Y hay un factor que amplifica el movimiento y es propio del sector: el apalancamiento. Cuando el precio baja, las posiciones prestadas se liquidan automáticamente, esas liquidaciones venden en el mercado, y esas ventas empujan el precio más abajo, provocando más liquidaciones. Es el efecto en cascada que explica las caídas verticales de horas: lo detallamos en cómo funcionan los préstamos con colateral.
Qué sí puedes controlar
No puedes controlar si hay recesión ni cuánto cae el mercado. Sí puedes controlar tu exposición y tu capacidad de aguantar, que es lo único que decide si una caída es un mal rato o un problema serio.
- Fondo de emergencia fuera del cripto. Es lo que evita tener que vender en el peor momento porque se rompió la lavadora. Si vas a necesitar el dinero en menos de un par de años, no debería estar aquí.
- Tamaño de la posición. La pregunta útil no es cuánto puede subir, sino si podrías dormir con una caída del 70%, que es algo que ya ha ocurrido varias veces.
- Sin apalancamiento. En un mercado que puede caer un 30% en días, el apalancamiento no multiplica tu beneficio: adelanta tu salida forzosa.
- Aportaciones periódicas. El DCA no evita las pérdidas, pero elimina la necesidad de acertar el momento, que es donde falla casi todo el mundo.
- Declara los años malos.

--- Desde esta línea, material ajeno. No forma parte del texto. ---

-- ==== Sys2Proof/Laws/Regs.lean ====
section
/-! SUPPORT. Registers, fields and tables: what a write leaves to be read, and how an access to a register that can be
written or read goes. -/

namespace Sys2Proof.Machine

/-! Tables. -/

theorem tget_tdel_ne {α : Type} (t : Tab α) {k j : Nat} (d : α) (h : j ≠ k) : tget (tdel t k) j d = tget t j d := by
  induction t with
  | nil => rfl
  | cons p t ih =>
    obtain ⟨i, v⟩ := p
    by_cases e : i = k
    · subst e
      simp [tdel, tget, Ne.symm h]
    · simp only [tdel, if_neg e, tget]
      split
      · rfl
      · exact ih

theorem tget_tins_ne {α : Type} (t : Tab α) {k j : Nat} (x d : α) (h : j ≠ k) : tget (tins t k x) j d = tget t j d := by
  induction t with
  | nil => simp [tins, tget, Ne.symm h]
  | cons p t ih =>
    obtain ⟨i, v⟩ := p
    simp only [tins]
    split
    · simp [tget, Ne.symm h]
    · split
      · rename_i e
        subst e
        simp [tget, Ne.symm h]
      · simp only [tget]
        split
        · rfl
        · exact ih

theorem tget_tins_same {α : Type} (t : Tab α) (k : Nat) (x d : α) : tget (tins t k x) k d = x := by
  induction t with
  | nil => simp [tins, tget]
  | cons p t ih =>
    obtain ⟨i, v⟩ := p
    simp only [tins]
    split
    · simp [tget]
    · split
      · simp [tget]
      · rename_i e
        simp only [tget, if_neg e]
        exact ih

theorem tget_of_lt {α : Type} {t : Tab α} {n k : Nat} (d : α) (h : tsorted n t = true) (hk : k < n) : tget t k d = d := by
  induction t generalizing n with
  | nil => rfl
  | cons p t ih =>
    obtain ⟨i, v⟩ := p
    simp only [tsorted, Bool.and_eq_true, decide_eq_true_eq] at h
    have ne : i ≠ k := by omega
    simp only [tget, if_neg ne]
    exact ih h.2 (by omega)

theorem tget_tdel_same {α : Type} {t : Tab α} {n k : Nat} (d : α) (h : tsorted n t = true) : tget (tdel t k) k d = d := by
  induction t generalizing n with
  | nil => rfl
  | cons p t ih =>
    obtain ⟨i, v⟩ := p
    simp only [tsorted, Bool.and_eq_true, decide_eq_true_eq] at h
    by_cases e : i = k
    · subst e
      simp only [tdel, if_true]
      exact tget_of_lt d h.2 (by omega)
    · simp only [tdel, if_neg e, tget]
      exact ih h.2

/-- Another index reads as before. -/
theorem tget_tput_ne {α : Type} [DecidableEq α] (t : Tab α) {k j : Nat} (x d e : α) (h : j ≠ k) :
    tget (tput t k x d) j e = tget t j e := by
  unfold tput
  split
  · exact tget_tdel_ne t e h
  · exact tget_tins_ne t x e h

/-- The index written reads as the value written. -/
theorem tget_tput_same {α : Type} [DecidableEq α] {t : Tab α} (k : Nat) (x d : α) (h : tsorted 0 t = true) :
    tget (tput t k x d) k d = x := by
  unfold tput
  split
  · rename_i e
    rw [e]
    exact tget_tdel_same d h
  · exact tget_tins_same t k x d

/-! Bits of words. -/

theorem wmask_getLsbD {hi lo : Nat} (h : hi < 32) (i : Nat) :
    (wmask hi lo).getLsbD i = (decide (lo ≤ i) && decide (i ≤ hi)) := by
  unfold wmask
  rw [BitVec.getLsbD_ofNat, Nat.testBit_mul_two_pow, Nat.testBit_two_pow_sub_one]
  by_cases a : lo ≤ i
  · by_cases b : i ≤ hi
    · have : i < 32 := by omega
      have : i - lo < hi + 1 - lo := by omega
      simp [*]
    · have : ¬ i - lo < hi + 1 - lo := by omega
      simp [*]
  · simp [a]

theorem wset_getLsbD (w : Word) {hi lo : Nat} (v : Nat) (h : hi < 32) (i : Nat) :
    (wset w hi lo v).getLsbD i = if lo ≤ i ∧ i ≤ hi then v.testBit (i - lo) else w.getLsbD i := by
  unfold wset
  simp only [BitVec.getLsbD_or, BitVec.getLsbD_and, BitVec.getLsbD_not, BitVec.getLsbD_shiftLeft, wmask_getLsbD h,
    BitVec.getLsbD_ofNat]
  by_cases c : lo ≤ i ∧ i ≤ hi
  · have l : i < 32 := by omega
    have m : i - lo < 32 := by omega
    have n : ¬ i < lo := by omega
    rw [if_pos c]
    simp only [c.1, c.2, l, m, n, decide_true, decide_false, Bool.and_true, Bool.true_and, Bool.not_true, Bool.not_false,
      Bool.and_false, Bool.false_or]
  · have k : (decide (lo ≤ i) && decide (i ≤ hi)) = false := by simpa using c
    rw [if_neg c, k]
    by_cases l : i < 32
    · simp only [l, decide_true, Bool.not_false, Bool.and_true, Bool.and_false, Bool.or_false]
    · simp only [BitVec.getLsbD_of_ge w i (by omega), Bool.false_and, Bool.and_false, Bool.or_false]

theorem wget_testBit (w : Word) (hi lo i : Nat) :
    (wget w hi lo).testBit i = (decide (i < hi + 1 - lo) && w.getLsbD (lo + i)) := by
  unfold wget
  rw [Nat.testBit_mod_two_pow, BitVec.testBit_toNat, BitVec.getLsbD_ushiftRight]

/-- A field reads as the value written, cut to its width. -/
theorem wget_wset_same (w : Word) {hi lo : Nat} (v : Nat) (h : hi < 32) (k : lo ≤ hi) :
    wget (wset w hi lo v) hi lo = v % 2 ^ (hi + 1 - lo) := by
  apply Nat.eq_of_testBit_eq
  intro i
  rw [wget_testBit, wset_getLsbD w v h, Nat.testBit_mod_two_pow]
  by_cases c : i < hi + 1 - lo
  · have : lo ≤ lo + i ∧ lo + i ≤ hi := by omega
    simp [c, this]
  · simp [c]

/-- A field that does not overlap the field written reads as before. -/
theorem wget_wset_disj (w : Word) {hi lo hi' lo' : Nat} (v : Nat) (h : hi < 32) (k : hi' < lo ∨ hi < lo') :
    wget (wset w hi lo v) hi' lo' = wget w hi' lo' := by
  apply Nat.eq_of_testBit_eq
  intro i
  rw [wget_testBit, wget_testBit, wset_getLsbD w v h]
  by_cases c : i < hi' + 1 - lo'
  · have : ¬ (lo ≤ lo' + i ∧ lo' + i ≤ hi) := by omega
    simp [this]
  · simp [c]

/-- A field that a mask does not touch. -/
theorem wget_or_ne (w m : Word) (hi lo : Nat) (h : wget m hi lo = 0) : wget (w ||| m) hi lo = wget w hi lo := by
  apply Nat.eq_of_testBit_eq
  intro i
  have k : (wget m hi lo).testBit i = false := by simp [h]
  rw [wget_testBit] at k ⊢
  rw [wget_testBit, BitVec.getLsbD_or]
  by_cases c : i < hi + 1 - lo
  · simp only [c, decide_true, Bool.true_and] at k ⊢
    rw [k, Bool.or_false]
  · simp [c]

theorem wget_and_ne (w m : Word) (hi lo : Nat) (h : wget m hi lo = 2 ^ (hi + 1 - lo) - 1) :
    wget (w &&& m) hi lo = wget w hi lo := by
  apply Nat.eq_of_testBit_eq
  intro i
  have k : (wget m hi lo).testBit i = decide (i < hi + 1 - lo) := by rw [h, Nat.testBit_two_pow_sub_one]
  rw [wget_testBit] at k ⊢
  rw [wget_testBit, BitVec.getLsbD_and]
  by_cases c : i < hi + 1 - lo
  · simp only [c, decide_true, Bool.true_and] at k ⊢
    rw [k, Bool.and_true]
  · simp [c]

/-- A bit that is set. -/
theorem wget_or_self (w m : Word) (i : Nat) (h : m.getLsbD i = true) : wget (w ||| m) i i = 1 := by
  apply Nat.eq_of_testBit_eq
  intro j
  rw [wget_testBit, BitVec.getLsbD_or]
  cases j with
  | zero => simp [h]
  | succ j => simp [Nat.testBit_add_one]

/-- A bit that is cleared. -/
theorem wget_and_self (w m : Word) (i : Nat) (h : m.getLsbD i = false) : wget (w &&& m) i i = 0 := by
  apply Nat.eq_of_testBit_eq
  intro j
  rw [wget_testBit, BitVec.getLsbD_and]
  cases j with
  | zero => simp [h]
  | succ j => simp

/-! Registers. -/

theorem State.reg_setReg_ne (s : State) {a b : Nat} (w : Word) (h : b ≠ a) : (s.setReg a w).reg b = s.reg b :=
  tget_tput_ne s.regs _ _ _ h

theorem State.reg_setReg_same {s : State} (a : Nat) (w : Word) (h : s.regsOk) : (s.setReg a w).reg a = w := by
  have k : tsorted 0 s.regs = true := by
    unfold State.regsOk twf at h
    exact (Bool.and_eq_true_iff.1 h).1
  exact tget_tput_same a w _ k

theorem State.reg_wr_ne (s : State) {f : Fld} {a : Nat} (v : Nat) (h : a ≠ f.off) : (s.wr f v).reg a = s.reg a :=
  s.reg_setReg_ne _ h

theorem State.rd_wr_ne (s : State) {f g : Fld} (v : Nat) (h : g.off ≠ f.off) : (s.wr f v).rd g = s.rd g := by
  unfold State.rd
  rw [s.reg_wr_ne v h]

theorem State.rd_wr_same {s : State} {f : Fld} (v : Nat) (ok : s.regsOk) (h : f.hi < 32) (k : f.lo ≤ f.hi) :
    (s.wr f v).rd f = v % 2 ^ (f.hi + 1 - f.lo) := by
  unfold State.rd State.wr
  rw [State.reg_setReg_same _ _ ok]
  exact wget_wset_same _ v h k

theorem State.rd_wr_disj {s : State} {f g : Fld} (v : Nat) (ok : s.regsOk) (h : f.hi < 32) (k : g.hi < f.lo ∨ f.hi < g.lo) :
    (s.wr f v).rd g = s.rd g := by
  by_cases e : g.off = f.off
  · unfold State.rd State.wr
    rw [e, State.reg_setReg_same _ _ ok]
    exact wget_wset_disj _ v h k
  · exact s.rd_wr_ne v e

theorem State.bit_wrb_same {s : State} {f : Fld} (b : Bool) (ok : s.regsOk) (h : f.hi < 32) (k : f.lo ≤ f.hi) :
    (s.wrb f b).bit f = b := by
  unfold State.bit State.wrb
  rw [State.rd_wr_same _ ok h k]
  have : 1 < 2 ^ (f.hi + 1 - f.lo) := Nat.one_lt_two_pow (by omega)
  cases b
  · simp
  · simp [Nat.mod_eq_of_lt this]

/-! Frames and registers. -/

theorem only.reg {l : List Part} {s t : State} (h : only l s t) (m : Part.regs ∉ l) (a : Nat) : t.reg a = s.reg a := by
  have e : t.regs = s.regs := h .regs m
  unfold State.reg
  rw [e]

theorem only.rd {l : List Part} {s t : State} (h : only l s t) (m : Part.regs ∉ l) (f : Fld) : t.rd f = s.rd f := by
  unfold State.rd
  rw [h.reg m]

theorem only.bit {l : List Part} {s t : State} (h : only l s t) (m : Part.regs ∉ l) (f : Fld) : t.bit f = s.bit f := by
  unfold State.bit
  rw [h.rd m]

@[simp] theorem State.bump_rd (s : State) (off n : Nat) (f : Fld) : (s.bump off n).rd f = s.rd f :=
  (State.bump_only (s0 := s) (pl := [.ctrs, .mgt, .logs]) off n (by decide) (only.refl _ _)).rd (by decide) f

@[simp] theorem State.bump_bit (s : State) (off n : Nat) (f : Fld) : (s.bump off n).bit f = s.bit f :=
  (State.bump_only (s0 := s) (pl := [.ctrs, .mgt, .logs]) off n (by decide) (only.refl _ _)).bit (by decide) f

@[simp] theorem State.raiseAt_rd (s : State) (hs : List Nat) (k : EvKind) (v src : Nat) (a : List Nat) (f : Fld) :
    (s.raiseAt hs k v src a).rd f = s.rd f :=
  (State.raiseAt_only (s0 := s) (pl := [.ctrs, .mgt, .logs]) hs k v src a (by decide) (only.refl _ _)).rd (by decide) f

@[simp] theorem State.raiseAt_bit (s : State) (hs : List Nat) (k : EvKind) (v src : Nat) (a : List Nat) (f : Fld) :
    (s.raiseAt hs k v src a).bit f = s.bit f :=
  (State.raiseAt_only (s0 := s) (pl := [.ctrs, .mgt, .logs]) hs k v src a (by decide) (only.refl _ _)).bit (by decide) f

/-! Accesses. -/

/-- Below the frame engine an access opens no clock. -/
theorem State.openGroup_low (s : State) {off : Nat} (h : off < 0x4000000) : s.openGroup off = s := by
  unfold State.openGroup
  dsimp only
  rw [if_neg (by omega), if_neg (by omega), if_neg (by omega)]

/-- A write of a register that can be written: the register's own rule, and the answer. -/
theorem State.busPut_eq {s : State} {q : Req} {off : Nat} (h : s.canWrite q off) (w : Word) :
    s.busPut q off w =
      ((s.openGroup off).writeReg q off w).1.tell (if ((s.openGroup off).writeReg q off w).2 then .okay else .slverr) [] := by
  have r : (regAt off).isNone = false := by simpa using h.reg
  unfold State.busPut State.busWrite
  simp [h.up, h.check, h.ctr, r]

/-- A read of a register that can be read. -/
theorem State.busGet_eq {s : State} {q : Req} {off : Nat} (h : s.canRead q off) :
    s.busGet q off = ((s.openGroup off).readReg q off).2.tell .okay (leBytes 4 ((s.openGroup off).readReg q off).1.toNat) := by
  have r : (regAt off).isNone = false := by simpa using h.reg
  unfold State.busGet State.busRead
  simp [h.up, h.plain, h.check, h.ctr, r]

end Sys2Proof.Machine
end

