-- ==== Sys2Proof/Laws/Nets.lean ====
section
/-! SUPPORT. The operations of Machine/Nets.lean leave the queue of commands alone and keep the invariant. -/

namespace Sys2Proof.Machine


theorem State.setSlice_ev {s0 : State} {s : State} (g : Nat) (x : SliceSt) (hs0 : Ev s0 s) : Ev s0 (State.setSlice s g x) := by
  unfold State.setSlice
  repeat' with_reducible first | assumption | refine Ev.lit rfl ?_

theorem State.setArr_ev {s0 : State} {s : State} (dm : Bool) (i : Nat) (x : MArr) (hs0 : Ev s0 s) : Ev s0 (State.setArr s dm i x) := by
  cases dm <;> exact Ev.mem (s := s) rfl rfl rfl rfl (mems_ok rfl) hs0

theorem State.drawFor_ev {s0 : State} {s : State} (x : PortSrc) (hs0 : Ev s0 s) : Ev s0 (State.drawFor s x).2 := by
  cases x
  · exact hs0
  · exact State.fresh_ev hs0

end Sys2Proof.Machine
end

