-- ==== Sys2Proof/Laws/Bus.lean ====
section
/-! SUPPORT. The operations of Machine/Bus.lean leave the queue of commands alone and keep the invariant. -/

namespace Sys2Proof.Machine


theorem State.plainWrite_ev {s0 : State} {s : State} (off : Nat) (w : Word) (hs0 : Ev s0 s) : Ev s0 (State.plainWrite s off w) := by
  unfold State.plainWrite
  repeat' with_reducible first | assumption | apply State.setReg_ev | split

theorem State.setPairLatch_ev {s0 : State} {s : State} (off : Nat) (w : Word) (hs0 : Ev s0 s) : Ev s0 (State.setPairLatch s off w) := by
  unfold State.setPairLatch
  repeat' with_reducible first | assumption | refine Ev.lit rfl ?_

theorem State.openGroup_ev {s0 : State} {s : State} (off : Nat) (hs0 : Ev s0 s) : Ev s0 (State.openGroup s off) := by
  unfold State.openGroup
  repeat' with_reducible first | assumption | apply ite_ev | apply ite_ev1 | apply ite_ev2 | apply ite_ev22 | apply ite_ev21 | dsimp only | intro _ _ _ | intro _ _ | refine Ev.lit rfl ?_

theorem State.slcPop_ev {s0 : State} {s : State} (q : Req) (off : Nat) (hs0 : Ev s0 s) : Ev s0 (State.slcPop s q off).2 := by
  unfold State.slcPop
  repeat' with_reducible first | assumption | apply State.setPairLatch_ev | dsimp only

theorem State.readReg_ev {s0 : State} {s : State} (q : Req) (off : Nat) (hs0 : Ev s0 s) : Ev s0 (State.readReg s q off).2 := by
  unfold State.readReg
  repeat' with_reducible first | assumption | apply State.capPop_ev | apply State.claimRead_ev | apply State.fclRead_ev | apply State.rxPop_ev | apply State.setPairLatch_ev | apply State.slcPop_ev | apply State.tsqPop_ev | apply State.vclaimRead_ev | apply ite_ev | apply ite_ev1 | apply ite_ev2 | apply ite_ev22 | apply ite_ev21 | dsimp only | refine Ev.lit rfl ?_

theorem orNone_ev {s0 s : State} (x : Option State) (hx : EvO s0 x) (h : Ev s0 s) : Ev s0 (orNone s x).1 := by
  cases x with
  | none => exact h
  | some t => exact hx t rfl

theorem State.writeClkCfg_ev {s0 : State} {s : State} (off : Nat) (w : Word) (hs0 : Ev s0 s) : Ev s0 (State.writeClkCfg s off w).1 := by
  unfold State.writeClkCfg
  repeat' with_reducible first | assumption | apply State.cfgOpWrite_ev | apply State.divWrite_ev | apply State.fclWrite_ev | apply State.fwWrite_ev | apply State.oscWrite_ev | apply State.plainWrite_ev | apply State.pwrCmdWrite_ev | apply State.rootCtrlWrite_ev | apply State.rstCtlWrite_ev | apply ite_ev | apply ite_ev1

theorem State.writeVat_ev {s0 : State} {s : State} (q : Req) (off : Nat) (w : Word) (hs0 : Ev s0 s) : Ev s0 (State.writeVat s q off w).1 := by
  unfold State.writeVat
  repeat' with_reducible first | assumption | apply State.assignWrite_ev | apply State.churnCtlWrite_ev | apply State.mloadWrite_ev | apply State.mregWrite_ev | apply State.plainWrite_ev | apply State.vatCtrlWrite_ev | apply ite_ev | apply ite_ev1

theorem State.writeNoc_ev {s0 : State} {s : State} (off : Nat) (w : Word) (hs0 : Ev s0 s) : Ev s0 (State.writeNoc s off w).1 := by
  unfold State.writeNoc
  repeat' with_reducible first | assumption | apply State.bindReg_ev | apply State.burstTo_ev | apply State.drawFrom_ev | apply State.plainWrite_ev | apply State.spanEnable_ev | apply State.unbindReg_ev | apply State.wrb_ev | apply ite_ev | apply ite_ev1

theorem State.writeDdr_ev {s0 : State} {s : State} (off : Nat) (w : Word) (hs0 : Ev s0 s) : Ev s0 (State.writeDdr s off w).1 := by
  unfold State.writeDdr
  repeat' with_reducible first | assumption | apply State.chCtlWrite_ev | apply State.ddrRefWrite_ev | apply State.geomWrite_ev | apply State.plainWrite_ev | apply State.spareWrite_ev | apply orNone_ev | apply ite_ev | apply ite_ev1 | apply ite_ev2 | apply ite_ev22 | apply ite_ev21 | dsimp only | split

theorem State.writeLane_ev {s0 : State} {s : State} (off : Nat) (w : Word) (hs0 : Ev s0 s) : Ev s0 (State.writeLane s off w).1 := by
  unfold State.writeLane
  repeat' with_reducible first | assumption | apply State.injWrite_ev | apply State.laneCtlWrite_ev | apply State.laneIrq_ev | apply State.plainWrite_ev | apply State.prbsWrite_ev | apply State.qpllWrite_ev | apply State.qrefWrite_ev | apply State.txEqWrite_ev | apply State.txFirWrite_ev | apply orNone_ev | dsimp only | split

theorem State.writeFen_ev {s0 : State} {s : State} (off : Nat) (w : Word) (hs0 : Ev s0 s) : Ev s0 (State.writeFen s off w).1 := by
  unfold State.writeFen
  repeat' with_reducible first | assumption | apply State.fcTxWrite_ev | apply State.fenIrq_ev | apply State.ovfWrite_ev | apply State.pidxWrite_ev | apply State.plainWrite_ev | apply State.portCtlWrite_ev | apply State.qCfgWrite_ev | apply State.qResumeWrite_ev | apply State.txCfgWrite_ev | apply ite_ev | apply ite_ev1 | apply ite_ev2 | apply ite_ev22 | apply ite_ev21 | dsimp only | split

theorem State.writeTime_ev {s0 : State} {s : State} (q : Req) (off : Nat) (w : Word) (hs0 : Ev s0 s) : Ev s0 (State.writeTime s q off w).1 := by
  unfold State.writeTime
  repeat' with_reducible first | assumption | apply State.capCtlWrite_ev | apply State.cmpCtlWrite_ev | apply State.plainWrite_ev | apply State.ptpWrite_ev | apply State.rateWrite_ev | apply State.tbCtlWrite_ev | apply State.tclkWrite_ev | apply State.tpCtlWrite_ev | apply ite_ev | apply ite_ev1 | apply ite_ev2 | apply ite_ev22 | apply ite_ev21 | dsimp only | split

theorem State.writeIrq_ev {s0 : State} {s : State} (q : Req) (off : Nat) (w : Word) (hs0 : Ev s0 s) : Ev s0 (State.writeIrq s q off w).1 := by
  unfold State.writeIrq
  repeat' with_reducible first | assumption | apply State.complete_ev | apply State.pendWrite_ev | apply State.plainWrite_ev | apply State.reoffer_ev | apply State.srcCfgWrite_ev | apply State.swiWrite_ev | apply State.vcompleteWrite_ev | apply State.wakeLatWrite_ev | apply ite_ev | apply ite_ev1

theorem State.writeSvc_ev {s0 : State} {s : State} (q : Req) (off : Nat) (w : Word) (hs0 : Ev s0 s) : Ev s0 (State.writeSvc s q off w).1 := by
  unfold State.writeSvc
  repeat' with_reducible first | assumption | apply State.coreCtlWrite_ev | apply State.dmaCtlWrite_ev | apply State.dmaIrq_ev | apply State.mtip_ev | apply State.plainWrite_ev | apply State.scrBaseWrite_ev | apply State.scrLockWrite_ev | apply State.svcCfgWrite_ev | apply State.svcIrq_ev | apply State.txPush_ev | apply ite_ev | apply ite_ev1 | apply ite_ev2 | apply ite_ev22 | apply ite_ev21 | dsimp only | split

theorem State.writeRest_ev {s0 : State} {s : State} (off : Nat) (w : Word) (hs0 : Ev s0 s) : Ev s0 (State.writeRest s off w).1 := by
  unfold State.writeRest
  repeat' with_reducible first | assumption | apply State.bistCmdWrite_ev | apply State.bistIrq_ev | apply State.celCmdWrite_ev | apply State.celIrq_ev | apply State.dbgLock_ev | apply State.hioRange_ev | apply State.mpCtlWrite_ev | apply State.plainWrite_ev | apply ite_ev | apply ite_ev1

theorem State.writeSlc_ev {s0 : State} {s : State} (off : Nat) (w : Word) (hs0 : Ev s0 s) : Ev s0 (State.writeSlc s off w).1 := by
  unfold State.writeSlc
  repeat' with_reducible first | assumption | apply State.inspWrite_ev | apply State.plainWrite_ev | apply State.slcCtlWrite_ev | apply State.slcFlagsWrite_ev | apply orNone_ev | apply ite_ev | apply ite_ev1 | apply ite_ev2 | apply ite_ev22 | apply ite_ev21 | dsimp only | split

theorem State.writeReg_ev {s0 : State} {s : State} (q : Req) (off : Nat) (w : Word) (hs0 : Ev s0 s) : Ev s0 (State.writeReg s q off w).1 := by
  unfold State.writeReg
  repeat' with_reducible first | assumption | apply State.writeClkCfg_ev | apply State.writeDdr_ev | apply State.writeFen_ev | apply State.writeIrq_ev | apply State.writeLane_ev | apply State.writeNoc_ev | apply State.writeRest_ev | apply State.writeSlc_ev | apply State.writeSvc_ev | apply State.writeTime_ev | apply State.writeVat_ev | apply ite_ev | apply ite_ev1

theorem State.busRead_ev {s0 : State} {s : State} (q : Req) (off n : Nat) (hs0 : Ev s0 s) : Ev s0 (State.busRead s q off n).1 := by
  unfold State.busRead
  repeat' with_reducible first | assumption | apply State.ctrLatch_ev | apply State.openGroup_ev | apply State.readReg_ev | apply ite_ev | apply ite_ev1 | apply ite_ev2 | apply ite_ev22 | apply ite_ev21 | dsimp only | split

theorem State.busWrite_ev {s0 : State} {s : State} (q : Req) (off n : Nat) (w : Word) (hs0 : Ev s0 s) : Ev s0 (State.busWrite s q off n w).1 := by
  unfold State.busWrite
  repeat' with_reducible first | assumption | apply State.ctrClear_ev | apply State.openGroup_ev | apply State.writeReg_ev | apply ite_ev | apply ite_ev1 | apply ite_ev2 | apply ite_ev22 | apply ite_ev21 | dsimp only | split

theorem State.tell_ev {s0 : State} {s : State} (st : Status) (data : List Byte) (hs0 : Ev s0 s) : Ev s0 (State.tell s st data) := by
  unfold State.tell
  repeat' with_reducible first | assumption | refine Ev.lit rfl ?_

theorem State.busPut_ev {s0 : State} {s : State} (q : Req) (off : Nat) (w : Word) (hs0 : Ev s0 s) : Ev s0 (State.busPut s q off w) := by
  unfold State.busPut
  repeat' with_reducible first | assumption | apply State.busWrite_ev | apply State.tell_ev | apply ite_ev | apply ite_ev1 | apply ite_ev2 | apply ite_ev22 | apply ite_ev21 | dsimp only

theorem State.busGet_ev {s0 : State} {s : State} (q : Req) (off : Nat) (hs0 : Ev s0 s) : Ev s0 (State.busGet s q off) := by
  unfold State.busGet
  repeat' with_reducible first | assumption | apply State.busRead_ev | apply State.tell_ev | apply ite_ev | apply ite_ev1 | apply ite_ev2 | apply ite_ev22 | apply ite_ev21 | dsimp only

end Sys2Proof.Machine
end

Una pérdida declarada se puede compensar con ganancias futuras durante los cuatro ejercicios siguientes. Si no la declaras, pierdes ese saldo: cómo compensar pérdidas.
El coste fiscal de «ponerse a salvo»
Cuando el mercado cae, el impulso es vender y esperar. Antes de hacerlo conviene saber que en España esa decisión tiene consecuencias fiscales que no son obvias, y que pueden empeorar una situación ya mala.
- Si ganaste antes en el mismo año, ya debes ese impuesto. Vender ahora con pérdida no borra automáticamente la ganancia de enero: se compensan entre sí dentro del ejercicio, pero si el saldo del año sigue siendo positivo, pagas. Y lo pagas en euros, en la declaración del año siguiente.
- Materializar pérdidas no es un comodín ilimitado. Las pérdidas se compensan con ganancias, y lo que no se compensa se arrastra a los ejercicios siguientes con límites de plazo y de porcentaje. No es «vendo con pérdidas y me olvido del impuesto»: cómo funciona la compensación.
- Salir a stablecoins también es vender. Cambiar bitcoin por una stablecoin es una permuta y cierra la operación a efectos de IRPF, aunque no haya llegado un euro a tu banco. Y si la stablecoin está referenciada al dólar, has cambiado un riesgo por otro: el riesgo de divisa que casi nadie cuenta.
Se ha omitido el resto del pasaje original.